My Turn: Don’t Be Fooled By The Age Of These Pickleball Players

It’s been a few months since I started playing this recently incredibly popular game called pickleball. I agreed to start playing more as a social thing – as opposed to a sport that might excite me. It’s something different for my wife and I to do with friends to break up the monotony of our usual social activities here in the suburbs.

Played on a shrunken tennis court with an almost dead Wiffleball type ball and a light paddle, pickleball has a strange set of rules governing the angle and height of the paddle on a serve and the rebounds required at certain points of play. a volley. There’s also the ‘kitchen’, an area around the net that you can get in to hit the ball on the rebound, but never on the volley, then you have to quickly get out – or it’s a foul.

Keeping score also involves keeping track of which server is serving, and the serving team’s players rotate sides after each serve, forcing the other team to switch positions as well, moving forwards and backwards but to the same side . That’s a lot to digest, so we took a few lessons to master the basics.

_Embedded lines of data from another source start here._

/-! ## FORMAT in its ring -/

/-- FORMAT's positions up to the table entry, with the address of the next word to write and a bound on the accesses
up to the last read of a buffer-table entry. -/
inductive RingJob.At (r : RingJob) (e : Engine) : Nat → Nat → Prop
  | entryRead : e.pos = .entryRead → r.dir = .receive → e.idx + 1 < r.snap.numRing →
      r.At e (r.addr e.idx .header) (4 * (r.snap.numRing - 1 - e.idx))
  | slot (w : SlotWord) : e.pos = .slot w → e.idx + 1 < r.snap.numRing → w.inLayout r.layout = true →
      (w = .header → r.dir = .receive → e.entry = r.buf e.idx) →
      r.At e (r.addr e.idx w) (4 * (r.snap.numRing - 1 - e.idx) - 1 - w.offset / 8)
  | link (w : SlotWord) : e.pos = .link w → w.inLayout r.layout = true → r.At e (r.addr (r.snap.numRing - 1) w) 0
  | table : e.pos = .table → r.At e r.top 0

theorem RingJob.At.eq_of_table (h : r.At e cur todo) (hp : e.pos = .table) : cur = r.top ∧ todo = 0 := by
  cases h with
  | entryRead hq | slot w hq | link w hq => cases hp.symm.trans hq
  | table => exact ⟨rfl, rfl⟩

/-- A data slot is begun at its entry's read or at its header. -/
theorem RingJob.At.slotStart (hi : i + 1 < r.snap.numRing) (e : Engine) :
    ∃ todo ≤ 4 * (r.snap.numRing - 1 - i),
      r.At { e with pos := slotStart r.dir, idx := i } (r.addr i .header) todo := by
  cases hd : r.dir with
  | receive => exact ⟨_, Nat.le_refl _, .entryRead rfl hd hi⟩
  | transmit =>
    exact ⟨_, (Nat.sub_le _ _).trans (Nat.sub_le _ _), .slot .header rfl hi (header_inLayout _) (by simp [hd])⟩

/-- After a word of a data slot. -/
theorem RingJob.At.afterSlotWord (hs : e.snap = r.snap) (hi : e.idx + 1 < r.snap.numRing) (hw : w.inLayout r.layout = true) :
    ∃ todo ≤ 4 * (r.snap.numRing - 1 - e.idx) - 1 - w.offset / 8 - 1,
      r.At (afterSlotWord r.layout r.dir w e) (r.addr e.idx w + 8) todo := by
  cases hnext : w.next r.layout with
  | some w' =>
    rw [afterSlotWord_of_next hnext, ← RingJob.addr_next hnext]
    have hoff : w'.offset = w.offset + 8 := by
      have := RingJob.addr_next (i := 0) hnext
      unfold RingJob.addr at this
      omega
    refine ⟨_, ?_, .slot w' rfl hi (next_inLayout hnext) ?_⟩
    · simp only [Engine.goto]
      omega
    · rintro rfl
      simp [SlotWord.offset] at hoff
  | none =>
    rw [afterSlotWord_of_last hnext, ← RingJob.addr_succ hw hnext]
    have hoff : w.offset ≤ 16 := by cases w <;> decide
    split <;> rename_i hmore <;> rw [hs] at hmore
    · obtain ⟨todo, htodo, hat⟩ := RingJob.At.slotStart (i := e.idx + 1) hmore e
      exact ⟨todo, by omega, hat⟩
    · have hlast : e.idx + 1 = r.snap.numRing - 1 := by omega
      rw [hlast]
      exact ⟨0, Nat.zero_le _, .link .header rfl (header_inLayout _)⟩

/-- After a word of the link slot. -/
theorem RingJob.At.afterLinkWord (hN : 2 ≤ r.snap.numRing) (hw : w.inLayout r.layout = true) (e : Engine) :
    r.At (afterLinkWord r.layout w e) (r.addr (r.snap.numRing - 1) w + 8) 0 := by
  unfold Machine.afterLinkWord
  cases hnext : w.next r.layout with
  | some w' =>
    rw [← RingJob.addr_next hnext]
    exact .link w' rfl (next_inLayout hnext)
  | none =>
    rw [← RingJob.top_eq hN hw hnext]
    exact .table rfl

/-- What FORMAT is given: it passes VALIDATE, the bus makes no error, and a receive ring's buffer-table entries are in
memory, apart from the ring. -/
structure RingJob.Ready (r : RingJob) (s : State) : Prop where
  valid   : validate s.params r.snap r.chain r.layout r.dir = true
  noError : s.params.busMayError = false
  entries : r.dir = .receive → ∀ i, i + 1 < r.snap.numRing → (r.buf i) >>> 40 = 0
      ∧ (∀ k, k < 8 → Memory.byte s.env.mem (entryAddr r.snap i + k) = some (byteOf (r.buf i) k))
      ∧ (entryAddr r.snap i + 8 ≤ r.snap.ringBase.toNat ∨ r.top ≤ entryAddr r.snap i)

/-- FORMAT, begun in s0, stands in s with engine e; the ring is filled up to cur. -/
structure RingJob.Running (r : RingJob) (s0 s : State) (e : Engine) (cur todo : Nat) : Prop where
  engine   : s.engine = some e
  snap     : e.snap = r.snap
  pos      : r.At e cur todo
  params   : s.params = s0.params
  csr      : s.csr = s0.csr
  regs     : s.env.regs = s0.env.regs
  unlisted : ∀ a ∈ s.env.answers, a.data = none
  answers  : todo ≤ s.env.answers.length
  filled   : r.Filled s0.env.mem s.env.mem cur

theorem RingJob.Ready.two_le (h : r.Ready s) : 2 ≤ r.snap.numRing := ((validate_iff ..).1 h.valid).1

theorem RingJob.Running.busFails (h : r.Running s0 s e cur todo) (h0 : r.Ready s0) : s.busFails = false :=
  busFails_of_not_may (h.params ▸ h0.noError)

theorem RingJob.Running.valid (h : r.Running s0 s e cur todo) (h0 : r.Ready s0) :
    validate s.params e.snap r.chain r.layout r.dir = true := by
  rw [h.params, h.snap]
  exact h0.valid

/-- The next word of the ring stored. -/
theorem RingJob.Running.store (h : r.Running s0 s e (r.addr i w) todo) (hw : w.inLayout r.layout = true)
    (hs : f.snap = r.snap) (hat : r.At f (r.addr i w + 8) todo') (htodo : todo' ≤ todo - 1) :
    r.Running s0 (s.didStore (r.addr i w) (r.word i w) f) f (r.addr i w + 8) todo' where
  engine := rfl
  snap := hs
  pos := hat
  params := h.params
  csr := h.csr
  regs := h.regs
  unlisted a ha := h.unlisted a (List.mem_of_mem_tail ha)
  answers := by
    have hlen : (s.didStore (r.addr i w) (r.word i w) f).env.answers.length = s.env.answers.length - 1 :=
      List.length_tail
    have := h.answers
    omega
  filled := h.filled.store hw

/-- The buffer-table entry in memory is the value its read gives. -/
theorem RingJob.Running.entry (h : r.Running s0 s e (r.addr e.idx .header) todo) (h0 : r.Ready s0)
    (hd : r.dir = .receive) (hi : e.idx + 1 < r.snap.numRing) (htodo : 0 < todo) :
    s.env.memValue (entryAddr r.snap e.idx) = r.buf e.idx := by
  obtain ⟨-, hbytes, hapart⟩ := h0.entries hd e.idx hi
  have htop := RingJob.addr_le_top (r := r) (i := e.idx) (by omega) (header_inLayout r.layout)
  rw [memValue_unlisted h.unlisted (Nat.lt_of_lt_of_le htodo h.answers)]
  refine Memory.load8_of_bytes _ fun k hk => ?_
  rw [h.filled.rest _ (by omega), hbytes k hk]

I’ve been a paddle ball player since I was a kid and have always enjoyed slamming a small, hard, lively ball against the wall with varying degrees of power and finesse from all angles to block my opponent or place them where he could not be reached. So pure and simple and so “city”, perhaps attributable to my “borough rat” roots.

But as an “older guy” in the suburbs – where racquetball and tennis are the dominant sports but neither do me anything, and the former makes me claustrophobic – it’s always been paddleball, basketball and tennis. softball. And I’ve always felt confident in my skills when I step onto any of these courts and pitches. The confidence I would gain was uncertain as there were always first impressions of the other team’s physique.

Pickleball is another story. While I’m able to volley, score runs, manage the kitchen, and generally keep score properly, I haven’t brought the same killer instinct to the game. Maybe because I play with my wife and my friends, maybe because I don’t really like it. I am not sure.

But I play, sweat a little and laugh a little. A great social experience.

Another friend recently dragged me into an open play in a nearby park where the backyard dwellers, despite the lack of an intimidating physical presence, were probably more experienced. Despite my lack of experience, I firmly believed that my physique and the effort of my will would allow me to compete, even win.


We were beaten twice and were barely competitive in a third game. And then I played with another guy against an older couple who looked like they had just returned from winter in Florida – we were crushed again.

I couldn’t believe it or accept it. I was embarrassed and beside myself with anger. I lost against all of them?

So I decided to continue having fun with my wife and friends, but I will sharpen my knives and skills for the next visit to the park.

More nonchalance, more arrogance and more books to judge by their covers. Old guys who look beaten cause the most pain when they return the ball and you can’t reach it.